- What needs to be done:
Would you write out, word for word, each line of the records below from the top through the one holding "source joins the"?

- Source data:
-- ==== Sys2Proof/Machine/Dispatch.lean ====
section
/-! DEFINITION. The meaning of each command: one arm per constructor of `Instr`, one direct call each. -/

namespace Sys2Proof.Machine
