/-- 09 R194 to R203: a row at a live station of its oldest or next round is added to its bank value by value and counted, its source joins the
round's forwarders, and the rounds then complete are output (`stationRun`); VAULT_ROW brings a tile's, REDUCE another device's. A row for
a station without a bay or without a LAUNCH is dropped, one of a later round waits, one too many or of a past round raises VAULT_EXCESS;
an adder mismatch or a bank's uncorrectable word fails the station; so does a thirty-third forwarding device of a round raise VAULT_EXCESS
(R200). A returned row is kept until all 64 are there, which then go to the station's subscribers and forwarders and end the round. A
chain row from another device enters the hop after its entry hop; one of a chain the image does not hold, or whose entry hop does not name
the sender with a hop of this device next, logs CHAIN_MISMATCH (R31, R192). That a row of a wrong length or number does nothing is log 75. -/
def Obligations.VaultsAddRowByRow : Prop :=
  ∀ (s s0 : State) (k : Fin 64) (src round : BitVec 16) (row : Fin 64) (fmt : Byte) (id : BitVec 16) (data : List Byte),
    let v := s.vault k
    let d := s.vaultDef k
    let o := s.rd (F.HUB_VST_STATUS_round k)
    let dist := (round.toNat + 65536 - o) % 65536
    let b := round.toNat % 2
    let n := kget v.rows b 0
    let row8 := BitVec.ofNat 8 row
    (∀ vals ecc fw, rowFull vals = true → d.bay ≠ 0xFF → v.live = true → dist < 2 → n < 64 * d.contributors → eccBad ecc = false →
      ((src.toNat = s.devId ∧ fw = kget v.fwd b []) ∨ (src.toNat ≠ s.devId ∧ joinForwarder (kget v.fwd b []) src.toNat = some fw)) →
      let a := v.addRow b row vals
      let taken := (((s.placeRow k b (decide (dist = 0)) a.1 fw).rowTaken k a.2.1 a.2.2 ecc).stationRun k)
      (s = s0.arrived (.vaultRow k src.toNat round.toNat row vals) → exec (.vaultRow k src round row vals ecc false) s0 = .next taken) ∧
      (s = s0.carry .hub (stationNode k) 5 data data.length → s0.shuns src.toNat = false → id.toNat = k.val → vals = dataVals fmt.toNat data →
        exec (.reduce src 1 fmt id round row8 data ecc false) s0 = .next taken)) ∧
    (∀ l : List (BitVec 40), l.length = 64 → ∀ j : Fin 64,
      let key := b * 4096 + row * 64 + j
      let w := (l.getD j 0).toNat
      kget (v.addRow b row (.x40 l)).1.vals key 0 = (vaultAdd (kget v.vals key 0) (kget v.flags key 0) (Val.decode .x40 w)).1.1 ∧
      kget (v.addRow b row (.x40 l)).1.flags key 0 = (vaultAdd (kget v.vals key 0) (kget v.flags key 0) (Val.decode .x40 w)).1.2) ∧
    (∀ vals ecc m, rowFull vals = true → s = s0.arrived (.vaultRow k src.toNat round.toNat row vals) →
      ((d.bay = 0xFF ∨ v.live = false) → exec (.vaultRow k src round row vals ecc m) s0 = .next ((s.redDropped k round.toNat).stationRun k)) ∧
      (d.bay ≠ 0xFF → v.live = true →
        (2 ≤ dist → dist < 32768 → exec (.vaultRow k src round row vals ecc m) s0 = .next
          ((s.setVault k { v with held := v.held ++ [(src.toNat, round.toNat, row.val, vals, ecc, m)] }).stationRun k)) ∧
        ((32768 ≤ dist ∨ dist < 2 ∧ 64 * d.contributors ≤ n) →
          exec (.vaultRow k src round row vals ecc m) s0 = .next ((s.stationRaise k 0x86).stationRun k)) ∧
        (dist < 2 → n < 64 * d.contributors →
          exec (.vaultRow k src round row vals ecc true) s0 = .next ((s.stationFault k 7).stationRun k) ∧
          (eccBad ecc = true → exec (.vaultRow k src round row vals ecc false) s0 = .next ((s.stationFault k 8).stationRun k)) ∧
          (eccBad ecc = false → src.toNat ≠ s.devId → src.toNat ∉ kget v.fwd b [] → 32 ≤ (kget v.fwd b []).length →
            exec (.vaultRow k src round row vals ecc false) s0 = .next ((s.stationRaise k 0x86).stationRun k))))) ∧
    (s0.shuns src.toNat = false →
      (s = s0.carry .hub (stationNode k) 5 data data.length → id.toNat = k.val → d.bay ≠ 0xFF → v.live = true →
        s.rd (F.HUB_VST_STATUS_state k) = 3 → src.toNat = d.forwardTo → round.toNat = o → (kput v.rets row data).length < 64 → ∀ ecc m,
        exec (.reduce src 2 fmt id round row8 data ecc m) s0 = .next (s.setVault k { v with rets := kput v.rets row data })) ∧
      (s = s0.carry .hub (stationNode k) 5 data data.length → id.toNat = k.val → d.bay ≠ 0xFF → v.live = true →
        s.rd (F.HUB_VST_STATUS_state k) = 3 → src.toNat = d.forwardTo → round.toNat = o → 64 ≤ (kput v.rets row data).length → ∀ ecc m,
        exec (.reduce src 2 fmt id round row8 data ecc m) s0 = .next
          ((((((s.setVault k { v with rets := kput v.rets row data }).wr (F.HUB_VST_STATUS_state k) 2).stationSend k round.toNat fmt.toNat
            ((kput v.rets row data).map (·.2))).stationNext k).stationAdmit k).stationRun k)) ∧
      (∀ c e h l, s0.image.chain? id.toNat = some c → c.hops = e :: h :: l → e.kind = 1 → e.id = src.toNat → h.kind = 0 → ∀ ecc m,
        exec (.reduce src 0 fmt id round row8 data ecc m) s0 = .next ((s0.carry .hub (s0.tileNode h.id) 4 data data.length).chainRow h.id c.id row
          ((elems .x40 64 data).map (BitVec.ofNat 40)) m)) ∧
      (s0.image.chain? id.toNat = none → ∀ ecc m,
        exec (.reduce src 0 fmt id round row8 data ecc m) s0 = .next (s0.logs .CHAIN_MISMATCH [id.toNat, src.toNat])) ∧
      (∀ c, s0.image.chain? id.toNat = some c → (∀ e h l, c.hops = e :: h :: l → ¬ (e.kind = 1 ∧ e.id = src.toNat ∧ h.kind = 0)) → ∀ ecc m,
        exec (.reduce src 0 fmt id round row8 data ecc m) s0 = .next (s0.logs .CHAIN_MISMATCH [id.toNat, src.toNat])))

- Output for this task:
-- ==== Sys2Proof/Machine/Dispatch.lean ====
section
/-! DEFINITION. The meaning of each command: one arm per constructor of `Instr`, one direct call each. -/

namespace Sys2Proof.Machine
/-- 09 R194 to R203: a row at a live station of its oldest or next round is added to its bank value by value and counted, its source joins the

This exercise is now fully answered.